La décision en litige vise les textes dont il est fait application, expose les circonstances de fait propres à la situation personnelle de la requérante et notamment sa durée de séjour, la nature et l’ancienneté de ses liens avec la France ainsi que la circonstance qu’elle a fait l’objet d’une première mesure d’éloignement le 2 juin 2022 qu’elle n’a pas exécutée. Le préfet pouvait s’abstenir de mentionner l’absence de menace à l’ordre public dès lors qu’il n’a pas retenu ce critère. Dès lors, cette décision comporte l’énoncé des considérations de droit et de fait qui en constituent le fondement et permet ainsi à la requérante d’en contester utilement le bien-fondé. Par suite, le moyen tiré de l’insuffisante motivation de la décision litigieuse doit être écarté.
Il ressort des termes de l’arrêté en litige que M. B… se maintient irrégulièrement sur le territoire français alors qu’il a fait l’objet d’une première mesure d’éloignement édictée à son encontre ainsi qu’il a été exposé au point précédent. Par ailleurs, la cellule familiale qu’il constitue avec son épouse et ses deux enfants pourra se reconstituer en Arménie. Ainsi, eu égard également à la durée de présence du requérant sur le territoire français, le préfet n’a pas entaché la décision attaquée d’une erreur manifeste d’appréciation au regard des dispositions précitées de l’article L. 612-10 du code de l’entrée et du séjour des étrangers et du droit d’asile. Pour les mêmes motifs, le préfet n’a pas commis d’erreur d’appréciation en fixant la durée de l’interdiction de retour sur le territoire français à douze mois.
Il résulte de tout ce qui précède que les conclusions à fins d’annulation de la requête doivent être rejetées ainsi que, par voie de conséquence, les conclusions à fin d’injonction et celles présentées au titre des frais de l’instance.
D E C I D E :
Article 1er : La requête de M. B… est rejetée.
Article 2 : Le présent jugement sera notifié à M. A… B… et au préfet de la Marne.

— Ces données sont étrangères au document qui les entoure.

-- ==== Sys2Proof/Machine/Access.lean ====
section
/-! DEFINITION. An access through an address register: its lanes' addresses and the checks they pass (spec/13 R313, R314), the waits
before it (R297, R333), the register's cached run (R198), and a lane's view of its own stores (R318). -/
namespace Sys2Proof.Machine

/-- Bytes of an access (R313, R372). -/
def accessBytes : Fmt → Nat
  | .i8 => 1 | .i16 => 2 | .i64 | .f64 => 8 | .b128 => 16 | _ => 4

/-- A scalar read as a signed number of 32 bits. -/
def signed32 (x : Word) : Int := (x.extractLsb' 0 32).toInt

/-- The lane term (R313). -/
def laneTerm (m : LaneMode) (size l : Nat) (x : Word) : Int :=
  match m with
  | .linear => l * size
  | .offset => signed32 x
  | .index => signed32 x * size

/-- One access: its lane and its exact address. -/
abbrev Aim := Nat × Int

/-- Every access passes a step before any meets the next; the lanes that fail form the lane mask, or the acting lanes of an instruction
that acts once (`whole`), and the lowest of them gives cause and address (R314, R452). -/
def stepAll (whole : Option LaneMask) (xs : List Aim) (f : Int → Except Refused β) : Except Stop (List β) :=
  let failed := xs.filter fun x => match f x.2 with | .ok _ => false | .error _ => true
  match failed with
  | [] => .ok (xs.filterMap fun x => match f x.2 with | .ok b => some b | .error _ => none)
  | x :: _ =>
    let lanes := whole.getD (maskOf fun l => failed.any (·.1 == l))
    match f x.2 with
    | .error (c, sub) => raise c sub lanes (BitVec.ofInt 64 x.2)
    | .ok _ => .ok []

/-- Step 1 of R314: rd and wr. -/
def checkRights (a : AReg) (rd wr : Bool) (whole : Option LaneMask) (xs : List Aim) : Except Stop Unit := do
  let _ ← stepAll whole xs fun _ =>
    if rd && !a.perm.getLsbD 0 then .error (0x11, 0x00)
    else if wr && !a.perm.getLsbD 1 then .error (0x11, 0x01)
    else (.ok () : Except Refused Unit)

/-- Alignment of an access to its size; `sub` is the subcode of 0x14 (R321, R372, R394). -/
def checkAligned (size sub : Nat) (whole : Option LaneMask) (xs : List Aim) : Except Stop Unit := do
  let _ ← stepAll whole xs fun ea => if ea % size ≠ 0 then .error (0x14, sub) else (.ok () : Except Refused Unit)

/-- Steps 2 to 6 of R314, giving each lane's address and pieces. -/
def checkRange (s : State) (e : Env) (a : AReg) (rd wr : Bool) (size : Nat) (whole : Option LaneMask) (xs : List Aim) :
    Except Stop (List (Nat × Nat × List Piece)) := do
  let _ ← stepAll whole xs fun ea =>
    if ea < a.base.toNat ∨ (a.limit.toNat : Int) < ea + size then .error (0x10, 0x00) else (.ok () : Except Refused Unit)
  let _ ← stepAll whole xs fun ea => placeAccess ea.toNat size
  let _ ← stepAll whole xs fun ea =>
    if windowOf ea.toNat ≠ .unified ∧ a.perm.getLsbD 3 = false then .error (0x11, 0x02) else (.ok () : Except Refused Unit)
  let ps ← stepAll whole xs fun ea => s.placeAll e ea.toNat size
  let _ ← stepAll whole xs fun ea => do
    permitted rd wr (a.perm.getLsbD 2) (← s.placeAll e ea.toNat size)
    if wr && s.inArguments e ea.toNat size then .error (0x11, 0x11) else .ok ()
  return xs.zip ps |>.map fun x => (x.1.1, x.1.2.toNat, x.2.map (·.piece))

/-- The waits of a thread access: a clear presence bit, then a line a barge owns (R297, R333). -/
def waitLines (s : State) (xs : List (Nat × Nat × List Piece)) : Except Stop Unit :=
  if xs.any fun x => x.2.2.any s.lineAbsent then .error (.park .presence)
  else if xs.any fun x => x.2.2.any s.lineOwned then .error (.park .recall)
  else .ok ()

/-- The cached run of a register after accesses (R198). The spec gives the lanes of one access no order here: they are taken in ascending
order, so the run of the highest lane that leaves the standing run remains (DESIGN CHOICE, log entry 172). -/
def State.cachedRun (s : State) (part : Nat) (a : AReg) (xs : List (Nat × Nat × List Piece)) : AReg :=
  xs.foldl (fun a x =>
    let inside := match a.run with | some r => r.lo ≤ x.2.1 && x.2.1 < r.hi | none => false
    if windowOf x.2.1 ≠ .unified ∨ inside = true then a
    else match s.runAt part x.2.1 with
      | some r => { a with run := some r }
      | none => a) a

/-- Poison an access consumes (R301): subcode 0x03 for a completion synthesised for a peer that is gone, 0x00 for a poisoned sector. -/
def State.poisonOf (s : State) (ps : List Piece) : Option Nat :=
  match ps.find? fun p => s.poisoned p || (match p.peer with | some m => !s.peerReachable m | none => false) with
  | some p => some (match p.peer with | some m => if s.peerReachable m then 0 else 3 | none => 0)
  | none => none

/-- An access is ordered after a sequentially consistent store of its lanes (R358 c), and a sequentially consistent one is a fence first
(R358 d): it waits for what its lanes have done. -/
def checkSc (s : State) (c : Ctx) (e : MExt) (lanes : LaneMask) : Except Stop Unit :=
  if s.scOpen c.wid lanes || (e.ord == .sc && !s.releasable c.wid lanes e.mask) then .error (.park .fence) else .ok ()

/-- The fence before a sequentially consistent access (R358 d). -/
def State.scFence (s : State) (c : Ctx) (e : MExt) : State := if e.ord = .sc then s.fenceAt (coreOf c.wid) .sc e.mask else s

/-- A store issues: its pieces join the queue in ascending lane order, each with its lanes (R318, R349 a). -/
def State.enqueue (s : State) (c : Ctx) (lanes : LaneMask) (xs : List (LaneMask × Piece × List Byte)) (e : MExt) : State :=
  let ps := xs.map (·.2.1)
  let s := s.noteWrite c.bid ps
  let interval := (s.parts.get? c.env.part).elim 0 (·.ck.current)
  { s with stores := s.stores ++ (xs.zip (clearing ps ps)).map fun x =>
      ⟨c.wid, c.bid, c.lid, c.env.part, none, x.1.1, lanes, c.w.retired, x.1.2.1, x.1.2.2, e.ord, e.mask, interval, x.2, false, []⟩ }

end Sys2Proof.Machine
end

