/-! ### CTX_SAVECOST (R473, R477) -/

/-- Dirty bytes: resident registers, SRAM lines and HBM granules written in the open interval. -/
def State.dirtyBytes (s : State) (part : Nat) : Nat :=
  let lines := (s.parts.get? part).elim [] fun p => p.ck.undo.map fun u => 128 * u.1
  ((s.partWarps part).map fun w => w.2.n * 128).sum + (lines.filter isSram).length * 128
    + (((lines.filter fun k => !isSram k).map (· / 16384)).eraseDups).length * 16384

/-- CTX_SAVECOST is updated every 65,536 cycles. -/
def execSavecostUpdate (part : Nat) (s : State) : Answer :=
  match s.parts.get? part with
  | none => .next s
  | some p =>
    if p.ctx.state ≠ 1 || s.cycle < p.ctx.costAt + 65536 then .next s else
    let n := s.dirtyBytes part
    .next (s.setCtx part fun c =>
      { c with dirty := min (n / 1024) (2 ^ 32 - 1), cycles := min (1624 + ceilDiv n 512) (2 ^ 32 - 1), costAt := s.cycle })

end Sys2Proof.Machine
end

Copie en sera adressée pour information au ministre de l’intérieur.
Délibéré après l’audience du 9 septembre 2025, à laquelle siégeaient :
M. Dominique Babski, président,
Mme Bénédicte Alibert, première conseillère
M. Oscar Alvarez, conseiller.
Rendu public par mise à disposition au greffe le 23 septembre 2025.
Le rapporteur,
signé
O. ALVAREZ
Le président,
signé
D. BABSKILa greffière,
signé
I. DELABORDE
La République mande et ordonne au préfet de la Marne en ce qui le concerne et à tous commissaires de justice à ce requis en ce qui concerne les voies de droit commun contre les parties privées, de pourvoir à l’exécution de la présente décision.